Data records
______
-- ==== Sys2Proof/Certificates/Slice0/Obligations.lean ====
section
/-! DEFINITION. The statements about CORE, each from numbered rules of the spec. -/

open Sys2Proof Sys2Proof.Machine

/-! ## Encoding -/

/-- Decoding the words of an instruction gives it back, with the words after it: every constructor, every mode digit 0 to 9, every parameter word, under every parameter choice that enables its opcode (30_encoding.md R47, R58, R61). Rests on R58's and R61's derived sentences. -/
def Obligations.DecodeEncodeRoundTrip : Prop :=
  ∀ (cfg : Config) (i : Instr) (rest : List Word), cfg.opcodeEnabled i.opcode = true →
    decode cfg (encode i ++ rest) = .ok (i, rest)

/-- Words of the spec's decode table (95_test_vectors.md L2.1) and of its instruction examples. Rests on the vectors, which 95_test_vectors.md derives from the rules. -/
def Obligations.SpecWordsDecode : Prop :=
  decode Config.default [1#64, 9#64, 10#64, 3#64] =
      .ok (.add ⟨.position, 9#64⟩ ⟨.position, 10#64⟩ ⟨.position, 3#64⟩, []) ∧
  decode Config.default [1002#64, 4#64, 3#64, 4#64] =
      .ok (.mul ⟨.position, 4#64⟩ ⟨.immediate, 3#64⟩ ⟨.position, 4#64⟩, []) ∧
  decode Config.default [3#64, 5#64] = .ok (.inp ⟨.position, 5#64⟩, []) ∧
  decode Config.default [204#64, -1#64] = .ok (.out ⟨.relative, -1#64⟩, []) ∧
  decode Config.default [2105#64, 1#64, 3#64] =
      .ok (.jnz ⟨.immediate, 1#64⟩ ⟨.relative, 3#64⟩, []) ∧
  decode Config.default [1006#64, 101#64, 0#64] =
      .ok (.jz ⟨.position, 101#64⟩ ⟨.immediate, 0#64⟩, []) ∧
  decode Config.default [21107#64, 1#64, 2#64, 3#64] =
      .ok (.lt ⟨.immediate, 1#64⟩ ⟨.immediate, 2#64⟩ ⟨.relative, 3#64⟩, []) ∧
  decode Config.default [1008#64, 100#64, 16#64, 101#64] =
      .ok (.eq ⟨.position, 100#64⟩ ⟨.immediate, 16#64⟩ ⟨.position, 101#64⟩, []) ∧
  decode Config.default [109#64, 1#64] = .ok (.arb ⟨.immediate, 1#64⟩, []) ∧
  decode Config.default [100099#64] = .ok (.hlt, [])

/-- R48: a negative word decodes as no instruction, and a step that fetches one raises `UnknownOpcode`. Rests on the spec's decision D5. -/
def Obligations.NegativeWordIsUnknownOpcode : Prop :=
  (∀ (cfg : Config) (w : Word) (ws : List Word), w.toInt < 0 →
    decode cfg (w :: ws) = .error (.unknownOpcode w)) ∧
  ∀ s : State, s.status.live = true → s.pc ≤ addrMax → (s.mem.read s.pc).toInt < 0 →
    step s = .next (s.raise ⟨.unknownOpcode, none, (s.mem.read s.pc).toInt⟩)

/-- R55: for a word that is not negative, the low two digits select an instruction if and only if they are an enabled opcode; every other value raises `UnknownOpcode`. -/
def Obligations.OpcodeMapSelectsInstruction : Prop :=
  ∀ s : State, s.status.live = true → s.pc ≤ addrMax → 0 ≤ (s.mem.read s.pc).toInt →
    ((∃ i, s.fetch = .ok i) ↔
      SelectsOpcode s.config.opcodes ((s.mem.read s.pc).toNat % 100)) ∧
    (¬ SelectsOpcode s.config.opcodes ((s.mem.read s.pc).toNat % 100) →
      step s = .next (s.raise ⟨.unknownOpcode, none, (s.mem.read s.pc).toInt⟩))

/-- R49: two words that agree in the digits below weight `10^(n+2)` decode alike, whatever their higher digits are. -/
def Obligations.UnusedDigitsAreIgnored : Prop :=
  ∀ (cfg : Config) (op : Opcode) (w w' : Word) (ws : List Word),
    0 ≤ w.toInt → 0 ≤ w'.toInt → w.toNat % 100 = op.number →
    w.toNat % 10 ^ (op.nparams + 2) = w'.toNat % 10 ^ (op.nparams + 2) →
    cfg.opcodeEnabled op = true → decode cfg (w :: ws) = decode cfg (w' :: ws)

/-- R47: in a decoded instruction the opcode is the low two digits, and the mode of parameter `k` is the digit of weight `10^(k+2)`. -/
def Obligations.DecodedFieldsAreDigits : Prop :=
  ∀ (cfg : Config) (w : Word) (ws rest : List Word) (i : Instr),
    decode cfg (w :: ws) = .ok (i, rest) →
    i.opcode.number = w.toNat % 100 ∧
    ∀ k role p, (k, role, p) ∈ i.params → p.mode.digit = w.toNat / 10 ^ (k.val + 2) % 10

/-- A fetched instruction is `1 + n` words: the word at the pc, and parameter `k` from the slot `pc + k + 1` (30_encoding.md R46, R57). Decoding takes exactly those words. -/
def Obligations.InstructionIsItsWords : Prop :=
  (∀ (cfg : Config) (w : Word) (ws rest : List Word) (i : Instr),
    decode cfg (w :: ws) = .ok (i, rest) →
    ws = i.params.map (fun q => q.2.2.word) ++ rest ∧ i.params.length = i.opcode.nparams) ∧
  ∀ (s : State) (i : Instr), s.fetch = .ok i →
    ∀ k role p, (k, role, p) ∈ i.params → p.word = s.mem.read (s.pc + k.val + 1)

/-- R56, R58: a word is a legal instruction, `UnknownOpcode`, or `InvalidMode` for a stated parameter. A legal one never raises the other two; an unknown one raises `UnknownOpcode`; one with an invalid mode never completes: it raises `InvalidMode` for that parameter, unless an earlier parameter's address or slot is out of range. Rests on R58's derived sentence and the spec's decisions D5, D6 and D8. -/
def Obligations.WordClassDecidesTheFault : Prop :=
  ∀ s : State, s.status.live = true → s.pc ≤ addrMax →
    match classifyWord s.config (s.mem.read s.pc) with
    | .legal op =>
      (∃ i, s.fetch = .ok i ∧ i.opcode = op) ∧
      ∀ t r, step s = .next t → t.status = .faulted → t.fault = some r →
        r.code ≠ .unknownOpcode ∧ r.code ≠ .invalidMode
    | .unknownOpcode =>
      step s = .next (s.raise ⟨.unknownOpcode, none, (s.mem.read s.pc).toInt⟩)
    | .invalidMode k d =>
      step s = .next (s.raise ⟨.invalidMode, some k, (d : Int)⟩) ∨
      ∃ e j, step s = .next (s.raise e) ∧ e.param = some j ∧ j < k ∧
        (e.code = .negativeAddress ∨ e.code = .addressOverflow)

/-! ## Memory -/

/-- R31: a write in Addr succeeds, is read back, and changes that address only; below 0 it raises `NegativeAddress`, above `2^63 - 1` `AddressOverflow`. Rests on the spec's decision D3 for the upper bound. -/
def Obligations.WriteChangesOneWord : Prop :=
  ∀ (m : Memory) (a : Int) (v : Word),
    (0 ≤ a → a ≤ addrMax → ∃ m', memWrite m a v = .ok m' ∧ memRead m' a = .ok v ∧
      ∀ b, b ≠ a → memRead m' b = memRead m b) ∧
    (a < 0 → memWrite m a v = .error ⟨.negativeAddress, none, a⟩) ∧
    ((addrMax : Int) < a → memWrite m a v = .error ⟨.addressOverflow, none, a⟩)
______
INSTRUCTIONS TO FOLLOW: From the entries above, copy every line where the word "Obligations" shows up.

ANSWER SPACE:
-- ==== Sys2Proof/Certificates/Slice0/Obligations.lean ====
def Obligations.DecodeEncodeRoundTrip : Prop :=
def Obligations.SpecWordsDecode : Prop :=
def Obligations.NegativeWordIsUnknownOpcode : Prop :=
def Obligations.OpcodeMapSelectsInstruction : Prop :=
def Obligations.UnusedDigitsAreIgnored : Prop :=
def Obligations.DecodedFieldsAreDigits : Prop :=
def Obligations.InstructionIsItsWords : Prop :=
def Obligations.WordClassDecidesTheFault : Prop :=
def Obligations.WriteChangesOneWord : Prop :=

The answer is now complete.